Abre a porta do quarto. Finalmente o dia acabou de verdade. Cerifica-se de que a porta está realmente fechada e que ninguém irá interrompê-la. Deita-se na cama procurando uma posição confortável. Olha atentamente a capa. Uma espécie de couro marrom que cobre centenas de folhas amareladas, não pelo tempo, mas pela própria natureza daquele tipo de papel. Ali estava a alma do maior assassino do Brasil. Há boatos de que ele seria uma pessoa famosa ou algum empresário frustrado. Outros ainda acreditam que se trata de um maníaco sexual. Mary mesmo acompanhando o caso há mais de dez anos não saberia dizer do que realmente se tratava. Mas estava prestes a descobrir. A alma daquele monstro estava presa naquele papel e ela sabia disso. Ela sentia só de olhar a capa de couro. A lateral manchada de sangue contava aquele diário estava bem próximo de alguma morte. Pela primeira vez em anos Mary teve medo do que iria encontrar naquelas páginas.
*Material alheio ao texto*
/-! ### The encoder (R82) -/

/-- R format: funct7, rs2, rs1, funct3, rd, opcode. -/
def wordR (funct7 : BitVec 7) (rs2 rs1 : RegNum) (funct3 : BitVec 3) (rd : RegNum) (opcode : BitVec 7) : Word :=
  funct7 ++ rs2 ++ rs1 ++ funct3 ++ rd ++ opcode

/-- I format: the 12 bits imm[11:0] (or the CSR number), rs1, funct3, rd, opcode. -/
def wordI (imm : BitVec 12) (rs1 : RegNum) (funct3 : BitVec 3) (rd : RegNum) (opcode : BitVec 7) : Word :=
  imm ++ rs1 ++ funct3 ++ rd ++ opcode

/-- S format: imm[11:5], rs2, rs1, funct3, imm[4:0], opcode. -/
def wordS (imm : Word) (rs2 rs1 : RegNum) (funct3 : BitVec 3) (opcode : BitVec 7) : Word :=
  imm.extractLsb' 5 7 ++ rs2 ++ rs1 ++ funct3 ++ imm.extractLsb' 0 5 ++ opcode

/-- B format: imm[12], imm[10:5], rs2, rs1, funct3, imm[4:1], imm[11], opcode. -/
def wordB (imm : Word) (rs2 rs1 : RegNum) (funct3 : BitVec 3) (opcode : BitVec 7) : Word :=
  imm.extractLsb' 12 1 ++ imm.extractLsb' 5 6 ++ rs2 ++ rs1 ++ funct3 ++ imm.extractLsb' 1 4 ++ imm.extractLsb' 11 1
    ++ opcode

/-- U format: imm[31:12], rd, opcode. -/
def wordU (imm : Word) (rd : RegNum) (opcode : BitVec 7) : Word := imm.extractLsb' 12 20 ++ rd ++ opcode

/-- J format: imm[20], imm[10:1], imm[11], imm[19:12], rd, opcode. -/
def wordJ (imm : Word) (rd : RegNum) (opcode : BitVec 7) : Word :=
  imm.extractLsb' 20 1 ++ imm.extractLsb' 1 10 ++ imm.extractLsb' 11 1 ++ imm.extractLsb' 12 8 ++ rd ++ opcode

/-- The word that spells an instruction (R82, R83, R95). -/
def encode : Instr → Word
  | .lui rd imm => wordU imm rd 0b0110111#7
  | .auipc rd imm => wordU imm rd 0b0010111#7
  | .jal rd imm => wordJ imm rd 0b1101111#7
  | .jalr rd rs1 imm => wordI (imm.setWidth 12) rs1 0b000#3 rd 0b1100111#7
  | .beq rs1 rs2 imm => wordB imm rs2 rs1 0b000#3 0b1100011#7
  | .bne rs1 rs2 imm => wordB imm rs2 rs1 0b001#3 0b1100011#7
  | .blt rs1 rs2 imm => wordB imm rs2 rs1 0b100#3 0b1100011#7
  | .bge rs1 rs2 imm => wordB imm rs2 rs1 0b101#3 0b1100011#7
  | .bltu rs1 rs2 imm => wordB imm rs2 rs1 0b110#3 0b1100011#7
  | .bgeu rs1 rs2 imm => wordB imm rs2 rs1 0b111#3 0b1100011#7
  | .lb rd rs1 imm => wordI (imm.setWidth 12) rs1 0b000#3 rd 0b0000011#7
  | .lh rd rs1 imm => wordI (imm.setWidth 12) rs1 0b001#3 rd 0b0000011#7
  | .lw rd rs1 imm => wordI (imm.setWidth 12) rs1 0b010#3 rd 0b0000011#7
  | .lbu rd rs1 imm => wordI (imm.setWidth 12) rs1 0b100#3 rd 0b0000011#7
  | .lhu rd rs1 imm => wordI (imm.setWidth 12) rs1 0b101#3 rd 0b0000011#7
  | .sb rs1 rs2 imm => wordS imm rs2 rs1 0b000#3 0b0100011#7
  | .sh rs1 rs2 imm => wordS imm rs2 rs1 0b001#3 0b0100011#7
  | .sw rs1 rs2 imm => wordS imm rs2 rs1 0b010#3 0b0100011#7
  | .addi rd rs1 imm => wordI (imm.setWidth 12) rs1 0b000#3 rd 0b0010011#7
  | .slti rd rs1 imm => wordI (imm.setWidth 12) rs1 0b010#3 rd 0b0010011#7
  | .sltiu rd rs1 imm => wordI (imm.setWidth 12) rs1 0b011#3 rd 0b0010011#7
  | .xori rd rs1 imm => wordI (imm.setWidth 12) rs1 0b100#3 rd 0b0010011#7
  | .ori rd rs1 imm => wordI (imm.setWidth 12) rs1 0b110#3 rd 0b0010011#7
  | .andi rd rs1 imm => wordI (imm.setWidth 12) rs1 0b111#3 rd 0b0010011#7
  | .slli rd rs1 shamt => wordR 0b0000000#7 shamt rs1 0b001#3 rd 0b0010011#7
  | .srli rd rs1 shamt => wordR 0b0000000#7 shamt rs1 0b101#3 rd 0b0010011#7
  | .srai rd rs1 shamt => wordR 0b0100000#7 shamt rs1 0b101#3 rd 0b0010011#7
  | .add rd rs1 rs2 => wordR 0b0000000#7 rs2 rs1 0b000#3 rd 0b0110011#7
  | .sub rd rs1 rs2 => wordR 0b0100000#7 rs2 rs1 0b000#3 rd 0b0110011#7
  | .sll rd rs1 rs2 => wordR 0b0000000#7 rs2 rs1 0b001#3 rd 0b0110011#7
  | .slt rd rs1 rs2 => wordR 0b0000000#7 rs2 rs1 0b010#3 rd 0b0110011#7
  | .sltu rd rs1 rs2 => wordR 0b0000000#7 rs2 rs1 0b011#3 rd 0b0110011#7
  | .xor rd rs1 rs2 => wordR 0b0000000#7 rs2 rs1 0b100#3 rd 0b0110011#7
  | .srl rd rs1 rs2 => wordR 0b0000000#7 rs2 rs1 0b101#3 rd 0b0110011#7
  | .sra rd rs1 rs2 => wordR 0b0100000#7 rs2 rs1 0b101#3 rd 0b0110011#7
  | .or rd rs1 rs2 => wordR 0b0000000#7 rs2 rs1 0b110#3 rd 0b0110011#7
  | .and rd rs1 rs2 => wordR 0b0000000#7 rs2 rs1 0b111#3 rd 0b0110011#7
  | .mul rd rs1 rs2 => wordR 0b0000001#7 rs2 rs1 0b000#3 rd 0b0110011#7
  | .mulh rd rs1 rs2 => wordR 0b0000001#7 rs2 rs1 0b001#3 rd 0b0110011#7
  | .mulhsu rd rs1 rs2 => wordR 0b0000001#7 rs2 rs1 0b010#3 rd 0b0110011#7
  | .mulhu rd rs1 rs2 => wordR 0b0000001#7 rs2 rs1 0b011#3 rd 0b0110011#7
  | .div rd rs1 rs2 => wordR 0b0000001#7 rs2 rs1 0b100#3 rd 0b0110011#7
  | .divu rd rs1 rs2 => wordR 0b0000001#7 rs2 rs1 0b101#3 rd 0b0110011#7
  | .rem rd rs1 rs2 => wordR 0b0000001#7 rs2 rs1 0b110#3 rd 0b0110011#7
  | .remu rd rs1 rs2 => wordR 0b0000001#7 rs2 rs1 0b111#3 rd 0b0110011#7
  | .fence fm pred succ rs1 rd => wordI (fm ++ pred ++ succ) rs1 0b000#3 rd 0b0001111#7
  | .ecall => 0x00000073#32
  | .ebreak => 0x00100073#32
  | .mret => 0x30200073#32
  | .csrrw rd csr rs1 => wordI csr rs1 0b001#3 rd 0b1110011#7
  | .csrrs rd csr rs1 => wordI csr rs1 0b010#3 rd 0b1110011#7
  | .csrrc rd csr rs1 => wordI csr rs1 0b011#3 rd 0b1110011#7
  | .csrrwi rd csr uimm => wordI csr uimm 0b101#3 rd 0b1110011#7
  | .csrrsi rd csr uimm => wordI csr uimm 0b110#3 rd 0b1110011#7
  | .csrrci rd csr uimm => wordI csr uimm 0b111#3 rd 0b1110011#7
  | .inv raw => raw

end Sys2Proof
end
Fechou os olhos e contou... Um... Dois... Três... E... Já!

A primeira página estava em branco, o que alimentou muito mais sua ansiedade. Ela foleou até encontrar um texto. Escrito à caneta vermelha. Olhava a data no topo da página que era seguida, na linha inferior por um título e em duas linhas abaixo o que ela havia lutado tanto para descobrir.